On Monday night, police fired tear gas and stun guns to disperse demonstrators defying a curfew outside the Brooklyn Center Police Department, while protesters threw “bottles, fireworks, bricks and other projectiles at public safety officials,” according to a tweet from Operation Safety Net.
Happy And Normal
Shawanda Hill, Floyd’s friend and a passenger in the vehicle when he was arrested last May, testified that Floyd was “happy, normal, talking, (and) alert” when she saw him at the Cup Foods corner store. He offered to give her a ride, so she got into the back passenger side of the vehicle he was driving.
Store employees came to the vehicle to discuss a suspected counterfeit $20 bill Floyd had used, but he was sleepy, hard to wake up and wasn’t that coherent, she testified. When police arrived to the vehicle, she again tried to wake up Floyd, she said.
“I kept saying, baby get up the police is here. So he looked, and we look to the right and the police tapped on the window with the flashlight,” she testified. “When he seen the man, the man had a gun at the window when he looked back to him. So he instantly grab the wheel, and he was like, ‘please please, don’t kill me! Don’t shoot me!'”
Floyd was “very” startled by the officer with his gun out, she said. He did not complain of shortness of breath or chest pains and was not acting abnormal, she testified.
Upon arrival, Chang was asked to watch over Floyd’s vehicle and keep tabs on the two passengers who had been with him, Hill and Morries Hall, according to more than 25 minutes of Chang’s body-camera footage played in court.
The three of them stood across the street from where Chauvin kneeled on Floyd and so only partially saw what was going on in front of Cup Foods.

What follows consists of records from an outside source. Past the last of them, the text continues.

-- ==== Sys2Proof/Laws/KeepsHostBus.lean ====
section
/-! SUPPORT. What each function of Machine/HostBus.lean leaves unchanged (the mask names the areas it may change). -/

set_option Elab.async false

namespace Sys2Proof.Machine

theorem keeps_offlineRecord (s : State) (p1 : Nat) (p2 : Bool) (p3 : Nat) (p4 : Nat) : Keeps 7 s (offlineRecord s p1 p2 p3 p4) := by
  unfold offlineRecord
  extract_lets -underBinder -merge -useContext +onlyGivenNames x1
  try clear_value x1
  extract_lets -underBinder -merge -useContext +onlyGivenNames x2
  have h2 : Keeps 7 s x2 := by
    unfold x2
    refine Keeps.trans ?_ (keeps_setRegN _ _ _)
    exact Keeps.refl _
  try clear_value x2
  extract_lets -underBinder -merge -useContext +onlyGivenNames x3
  have h3 : Keeps 7 s x3 := by
    unfold x3
    refine Keeps.trans ?_ (keeps_setRegN _ _ _)
    assumption
  try clear_value x3
  refine Keeps.trans ?_ (keeps_evt _ _ _)
  refine Keeps.trans ?_ (keeps_bump _ _)
  assumption

theorem keeps_undecodedRecord (s : State) : Keeps 7 s (undecodedRecord s) := by
  unfold undecodedRecord
  refine Keeps.trans ?_ (keeps_refuse _ _ _)
  refine Keeps.trans ?_ (keeps_evt _ _ _)
  refine Keeps.trans ?_ (keeps_bump _ _)
  exact Keeps.refl _

theorem keeps_offlineLatch (s : State) (p1 : Nat) (p2 : Nat) : Keeps 10 s (offlineLatch s p1 p2) := by
  unfold offlineLatch
  refine Keeps.ite ?_ ?_
  · extract_lets -underBinder -merge -useContext +onlyGivenNames x1
    try clear_value x1
    refine Keeps.upd (t := s) ?_ rfl rfl rfl (Nat.le_refl _)
    exact Keeps.refl _
  · split
    · exact Keeps.refl _
    · refine Keeps.trans ?_ (keeps_latchWords _ _ _ _)
      exact Keeps.refl _

theorem keeps_bar0Read (s : State) (p1 : Nat) (p2 : Nat) : KeepsF 2639967 s (bar0Read s p1 p2) := by
  unfold bar0Read
  extract_lets -underBinder -merge -useContext +onlyGivenNames x1
  have h1 : Keeps 2639967 s x1 := by
    unfold x1
    refine Keeps.trans ?_ (keeps_hostWake _)
    exact Keeps.refl _
  try clear_value x1
  refine KeepsF.ite ?_ ?_
  · refine KeepsF.mk ?_
    refine Keeps.trans ?_ (keeps_undecodedRecord _)
    assumption
  · refine KeepsF.ite ?_ ?_
    · refine KeepsF.mk ?_
      assumption
    · refine KeepsF.ite ?_ ?_
      · refine KeepsF.mk ?_
        refine Keeps.trans ?_ (keeps_offlineLatch _ _ _)
        refine Keeps.trans ?_ (keeps_offlineRecord _ _ _ _ _)
        assumption
      · refine KeepsF.trans ?_ (keeps_readReg _ _ _)
        assumption

theorem keeps_bar0Write (s : State) (p1 : Nat) (p2 : Nat) (p3 : Word) : Keeps 8388607 s (bar0Write s p1 p2 p3) := by
  unfold bar0Write
  extract_lets -underBinder -merge -useContext +onlyGivenNames x1
  have h1 : Keeps 8388607 s x1 := by
    unfold x1
    refine Keeps.trans ?_ (keeps_hostWake _)
    exact Keeps.refl _
  try clear_value x1
  refine Keeps.ite ?_ ?_
  · refine Keeps.trans ?_ (keeps_undecodedRecord _)
    assumption
  · refine Keeps.ite ?_ ?_
    · assumption
    · refine Keeps.ite ?_ ?_
      · refine Keeps.trans ?_ (keeps_offlineRecord _ _ _ _ _)
        assumption
      · refine Keeps.ite ?_ ?_
        · refine Keeps.trans ?_ (keeps_refuse _ _ _)
          assumption
        · refine Keeps.trans ?_ (keeps_writeReg _ _ _ _)
          assumption

theorem keeps_bar0Partial (s : State) (p1 : Nat) (p2 : Nat) (p3 : Word) : Keeps 8388607 s (bar0Partial s p1 p2 p3) := by
  unfold bar0Partial
  refine Keeps.ite ?_ ?_
  · refine Keeps.trans ?_ (keeps_bar0Write _ _ _ _)
    exact Keeps.refl _
  · refine Keeps.trans ?_ (keeps_refuse _ _ _)
    refine Keeps.trans ?_ (keeps_hostWake _)
    exact Keeps.refl _

theorem keeps_queueWinRead (s : State) (p1 : Nat) (p2 : Nat) (p3 : Nat) : KeepsF 167 s (queueWinRead s p1 p2 p3) := by
  unfold queueWinRead
  refine KeepsF.ite ?_ ?_
  · extract_lets -underBinder -merge -useContext +onlyGivenNames x1
    have h1 : Keeps 167 s x1 := by
      unfold x1
      refine Keeps.trans ?_ (keeps_queuePop _ _ _)
      exact Keeps.refl _
    try clear_value x1
    refine KeepsF.mk ?_
    assumption
  · refine KeepsF.ite ?_ ?_
    · refine KeepsF.mk ?_
      refine Keeps.trans ?_ (keeps_queRefuse _ _ _)
      exact Keeps.refl _
    · refine KeepsF.ite ?_ ?_
      · refine KeepsF.mk ?_
        exact Keeps.refl _
      · refine KeepsF.ite ?_ ?_
        · refine KeepsF.trans ?_ (keeps_rdN _ _)
          exact Keeps.refl _
        · refine KeepsF.ite ?_ ?_
          · extract_lets -underBinder -merge -useContext +onlyGivenNames x2
            have h2 : Keeps 167 s x2 := by
              unfold x2
              refine Keeps.nextOf ?_ (keeps_execPopDataRead _ _ _)
              exact Keeps.refl _
            try clear_value x2
            refine KeepsF.mk ?_
            assumption
          · refine KeepsF.mk ?_
            exact Keeps.refl _

theorem keeps_queueWinWrite (s : State) (p1 : Nat) (p2 : Nat) (p3 : Nat) (p4 : Word) : Keeps 167 s (queueWinWrite s p1 p2 p3 p4) := by
  unfold queueWinWrite
  refine Keeps.ite ?_ ?_
  · refine Keeps.nextOf ?_ (keeps_execQueueDone _ _ _)
    exact Keeps.refl _
  · refine Keeps.ite ?_ ?_
    · refine Keeps.nextOf ?_ (keeps_execPushStart _ _ _ _)
      exact Keeps.refl _
    · refine Keeps.ite ?_ ?_
      · refine Keeps.nextOf ?_ (keeps_execPushEnd _ _ _)
        exact Keeps.refl _
      · refine Keeps.ite ?_ ?_
        · refine Keeps.nextOf ?_ (keeps_execPushDataWrite _ _ _ _)
          exact Keeps.refl _
        · exact Keeps.refl _

theorem keeps_freeWord (s : State) : KeepsF 2097152 s (freeWord s) := by
  unfold freeWord
  refine KeepsF.mk ?_
  refine Keeps.trans ?_ (keeps_nextFree _)
  exact Keeps.refl _

theorem keeps_mramBootWord (s : State) (p1 : Nat) : KeepsF 2097152 s (mramBootWord s p1) := by
  unfold mramBootWord
  split
  · refine KeepsF.mk ?_
    exact Keeps.refl _
  · refine KeepsF.trans ?_ (keeps_freeWord _)
    exact Keeps.refl _

theorem keeps_mramRead (s : State) (p1 : Nat) : KeepsF 2097153 s (mramRead s p1) := by
  unfold mramRead
  extract_lets -underBinder -merge -useContext +onlyGivenNames x1
  try clear_value x1
  split
  · refine KeepsF.trans ?_ (keeps_rdN _ _)
    exact Keeps.refl _
  · refine KeepsF.trans ?_ (keeps_rdN _ _)
    exact Keeps.refl _
  · refine KeepsF.mk ?_
    refine Keeps.trans ?_ (keeps_refuse _ _ _)
    exact Keeps.refl _
  · refine KeepsF.mk ?_
    exact Keeps.refl _
  · refine KeepsF.mk ?_
    refine Keeps.trans ?_ (keeps_refuse _ _ _)
    exact Keeps.refl _
  · refine KeepsF.trans ?_ (keeps_mramBootWord _ _)
    exact Keeps.refl _
  · refine KeepsF.trans ?_ (keeps_freeWord _)
    exact Keeps.refl _
  · refine KeepsF.mk ?_
    exact Keeps.refl _

theorem putWord_wf (m : SMap Byte) (p1 : Nat) (p2 : Word) (h : smWf (fun _ => 0#8) m = true) :
    smWf (fun _ => 0#8) (putWord m p1 p2) = true := by
  unfold putWord
  generalize List.range 4 = l
  induction l generalizing m with
  | nil => exact h
  | cons i r ih => exact ih _ (smPut_wf (fun _ => 0#8) _ _ _ h)
theorem keeps_mramWrite (s : State) (p1 : Nat) (p2 : Word) : Keeps 3 s (mramWrite s p1 p2) := by
  unfold mramWrite
  extract_lets -underBinder -merge -useContext +onlyGivenNames m
  split
  · exact Keeps.upd (Keeps.refl s) rfl rfl rfl (Nat.le_refl _) (r4 := putWord_wf _ _ _)
  all_goals exact (keeps_refuse _ _ _).mono

theorem keeps_ddrRead (s : State) (p1 : Nat) : KeepsF 1 s (ddrRead s p1) := by
  unfold ddrRead
  refine KeepsF.ite ?_ ?_
  · refine KeepsF.mk ?_
    refine Keeps.trans ?_ (keeps_refuse _ _ _)
    exact Keeps.refl _
  · refine KeepsF.trans ?_ (keeps_rdN _ _)
    exact Keeps.refl _

theorem keeps_ddrWrite (s : State) (p1 : Nat) (p2 : Word) : Keeps 3 s (ddrWrite s p1 p2) := by
  unfold ddrWrite
  refine Keeps.ite (keeps_refuse _ _ _).mono ?_
  exact Keeps.upd (Keeps.refl s) rfl rfl rfl (Nat.le_refl _) (r5 := putWord_wf _ _ _)

theorem keeps_bar2Read (s : State) (p1 : Nat) (p2 : Nat) : KeepsF 2114807 s (bar2Read s p1 p2) := by
  unfold bar2Read
  extract_lets -underBinder -merge -useContext +onlyGivenNames x1
  have h1 : Keeps 2114807 s x1 := by
    unfold x1
    refine Keeps.trans ?_ (keeps_hostWake _)
    exact Keeps.refl _
  try clear_value x1
  refine KeepsF.ite ?_ ?_
  · refine KeepsF.mk ?_
    assumption
  · refine KeepsF.ite ?_ ?_
    · refine KeepsF.mk ?_
      refine Keeps.trans ?_ (keeps_offlineRecord _ _ _ _ _)
      assumption
    · refine KeepsF.ite ?_ ?_
      · refine KeepsF.trans ?_ (keeps_vaultRead _ _ _)
        assumption
      · refine KeepsF.ite ?_ ?_
        · refine KeepsF.trans ?_ (keeps_queueWinRead _ _ _ _)
          assumption
        · refine KeepsF.ite ?_ ?_
          · refine KeepsF.trans ?_ (keeps_ddrRead _ _)
            assumption
          · refine KeepsF.trans ?_ (keeps_mramRead _ _)
            assumption

theorem keeps_bar2Write (s : State) (p1 : Nat) (p2 : Nat) (p3 : Word) : Keeps 16631 s (bar2Write s p1 p2 p3) := by
  unfold bar2Write
  extract_lets -underBinder -merge -useContext +onlyGivenNames x1
  have h1 : Keeps 16631 s x1 := by
    unfold x1
    refine Keeps.trans ?_ (keeps_hostWake _)
    exact Keeps.refl _
  try clear_value x1
  refine Keeps.ite ?_ ?_
  · assumption
  · refine Keeps.ite ?_ ?_
    · refine Keeps.trans ?_ (keeps_offlineRecord _ _ _ _ _)
      assumption
    · refine Keeps.ite ?_ ?_
      · refine Keeps.trans ?_ (keeps_refuse _ _ _)
        assumption
      · refine Keeps.ite ?_ ?_
        · refine Keeps.trans ?_ (keeps_queueWinWrite _ _ _ _ _)
          assumption
        · refine Keeps.ite ?_ ?_
          · refine Keeps.trans ?_ (keeps_ddrWrite _ _ _)
            assumption
          · refine Keeps.trans ?_ (keeps_mramWrite _ _ _)
            assumption

theorem keeps_readWords {L : Nat} (p0 : State → Nat → Word × State) (s : State) (p2 : List Nat) (h : ∀ s o, KeepsF L s (p0 s o)) :
    KeepsF L s (readWords p0 s p2) := by
  induction p2 generalizing s with
  | nil => exact Keeps.refl _
  | cons o r ih => exact Keeps.trans (h s o) (ih _) (Nat.and_self L)

theorem keeps_writeWords {L : Nat} (p0 : State → Nat → Word → State) (s : State) (p2 : List (Nat × Word))
    (h : ∀ s o v, Keeps L s (p0 s o v)) : Keeps L s (writeWords p0 s p2) := by
  induction p2 generalizing s with
  | nil => exact Keeps.refl _
  | cons o r ih => exact Keeps.trans (h s _ _) (ih _) (Nat.and_self L)

theorem keeps_bar2ReadLen (s : State) (p1 : Nat) (p2 : Nat) (p3 : Nat) : KeepsF 2114807 s (bar2ReadLen s p1 p2 p3) := by
  unfold bar2ReadLen
  refine KeepsF.ite ?_ ?_
  · refine keeps_readWords (L := 2114807) _ _ _ (fun u1 u2 => ?_)
    refine KeepsF.trans ?_ (keeps_bar2Read _ _ _)
    exact Keeps.refl _
  · refine KeepsF.mk ?_
    refine Keeps.trans ?_ (keeps_refuse _ _ _)
    exact Keeps.refl _

theorem keeps_bar2WriteLen (s : State) (p1 : Nat) (p2 : Nat) (p3 : List Byte) : Keeps 16631 s (bar2WriteLen s p1 p2 p3) := by
  unfold bar2WriteLen
  refine Keeps.ite ?_ ?_
  · refine keeps_writeWords (L := 16631) _ _ _ (fun u1 u2 u3 => ?_)
    refine Keeps.trans ?_ (keeps_bar2Write _ _ _ _)
    exact Keeps.refl _
  · refine Keeps.trans ?_ (keeps_refuse _ _ _)
    exact Keeps.refl _

theorem keeps_spiBegin (s : State) : Keeps 7 s (spiBegin s) := by
  unfold spiBegin
  refine Keeps.trans ?_ (keeps_bump _ _)
  refine Keeps.upd (t := s) ?_ rfl rfl rfl (Nat.le_refl _)
  exact Keeps.refl _

theorem keeps_spaceRead (p0 : Nat) (s : State) (p2 : Nat) : KeepsF 2641151 s (spaceRead p0 s p2) := by
  unfold spaceRead
  extract_lets -underBinder -merge -useContext +onlyGivenNames x1
  try clear_value x1
  refine KeepsF.ite ?_ ?_
  · refine KeepsF.trans ?_ (keeps_bar0Read _ _ _)
    exact Keeps.refl _
  · refine KeepsF.ite ?_ ?_
    · refine KeepsF.trans ?_ (keeps_bar2Read _ _ _)
      exact Keeps.refl _
    · refine KeepsF.trans ?_ (keeps_freeWord _)
      exact Keeps.refl _

theorem keeps_spaceWrite (p0 : Nat) (s : State) (p2 : Nat) (p3 : Word) : Keeps 8388607 s (spaceWrite p0 s p2 p3) := by
  unfold spaceWrite
  refine Keeps.ite ?_ ?_
  · refine Keeps.trans ?_ (keeps_bar0Write _ _ _ _)
    exact Keeps.refl _
  · refine Keeps.trans ?_ (keeps_bar2Write _ _ _ _)
    exact Keeps.refl _

theorem keeps_spiWrite (s : State) (p1 : List Byte) : Keeps 8388607 s (spiWrite s p1) := by
  unfold spiWrite
  extract_lets -underBinder -merge -useContext +onlyGivenNames x1
  try clear_value x1
  extract_lets -underBinder -merge -useContext +onlyGivenNames x2
  try clear_value x2
  extract_lets -underBinder -merge -useContext +onlyGivenNames x3
  try clear_value x3
  extract_lets -underBinder -merge -useContext +onlyGivenNames x4
  have h4 : Keeps 8388607 s x4 := by
    unfold x4
    refine Keeps.trans ?_ (keeps_spiBegin _)
    exact Keeps.refl _
  try clear_value x4
  refine Keeps.ite ?_ ?_
  · extract_lets -underBinder -merge -useContext +onlyGivenNames x5
    extract_lets -underBinder -merge -useContext +onlyGivenNames x6
    have h6 : Keeps 8388607 s x6 := by
      unfold x6
      refine Keeps.upd (t := x4) ?_ rfl rfl rfl (Nat.le_refl _)
      assumption
    try clear_value x6
    refine Keeps.trans ?_ (keeps_writeWords (L := 8388607) _ _ _ (fun u7 u8 u9 => ?_))
    · assumption
    · refine Keeps.trans ?_ (keeps_spaceWrite _ _ _ _)
      exact Keeps.refl _
  · extract_lets -underBinder -merge -useContext +onlyGivenNames x10
    extract_lets -underBinder -merge -useContext +onlyGivenNames x11
    have h11 : Keeps 8388607 s x11 := by
      unfold x11
      refine Keeps.upd (t := x4) ?_ rfl rfl rfl (Nat.le_refl _)
      assumption
    try clear_value x11
    refine Keeps.trans ?_ (keeps_refuse _ _ _)
    refine Keeps.trans ?_ (keeps_evt _ _ _)
    refine Keeps.trans ?_ (keeps_bump _ _)
    assumption

theorem keeps_pcieReset (s : State) (p1 : Nat) (p2 : Nat) : Keeps 43 s (pcieReset s p1 p2) := by
  unfold pcieReset
  extract_lets -underBinder -merge -useContext +onlyGivenNames x1
  have h1 : Keeps 43 s x1 := by
    unfold x1
    refine Keeps.trans ?_ (keeps_clearRegs _ _)
    exact Keeps.refl _
  try clear_value x1
  refine Keeps.upd (t := x1) ?_ rfl rfl rfl (Nat.le_refl _)
  assumption

end Sys2Proof.Machine
end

“They got to push him in this car. He’s fighting to get out. What is he doing? Now he is going to jail,” Hill can be heard on the recording. “They still fighting him, ah man, what is he doing?”
In court, Chang testified that he heard the bystanders on scene yelling.
“The crowd was becoming loud and aggressive, a lot of yelling across the street,” he said. “I was concerned for the officers’ safety too, so I kept an eye on the officers and the car and individuals.”
On cross examination, Chang noted to prosecutor Matthew Frank that when he arrived, he heard on the radio “code four,” which indicated the scene was safe.
Floyd was seated on the sidewalk before officers tried to put him in the police car, and Chang told jurors during that time Floyd was peaceful and not agitated. Floyd gave his date of birth and full name to officers, he said.
Delirium
A Minneapolis Police officer and medical support coordinator who previously testified for the prosecution retook the stand to discuss how officers are trained to treat excited delirium.
Officer Nicole Mackenzie testified that excited delirium is a condition with a variety of conditions, including psychosis, agitated delirium, superhuman strength and hypothermia. She said officers dealing with excited delirium are trained to get more resources, physically restrain the suspect and call for emergency help because they can quickly go into cardiac arrest.
On cross-examination, Mackenzie testified that one of the things that officers are told to do during training is to roll suspects on their sides because excited delirium can compromise breathing.
The training class on excited delirium was taught at the police academy to former officer Thomas Lane, but Judge Cahill told the jury there is no evidence Chauvin took the class. Mackenzie’s testimony was allowed solely to show what Lane may have meant when he mentioned excited delirium during Floyd’s arrest.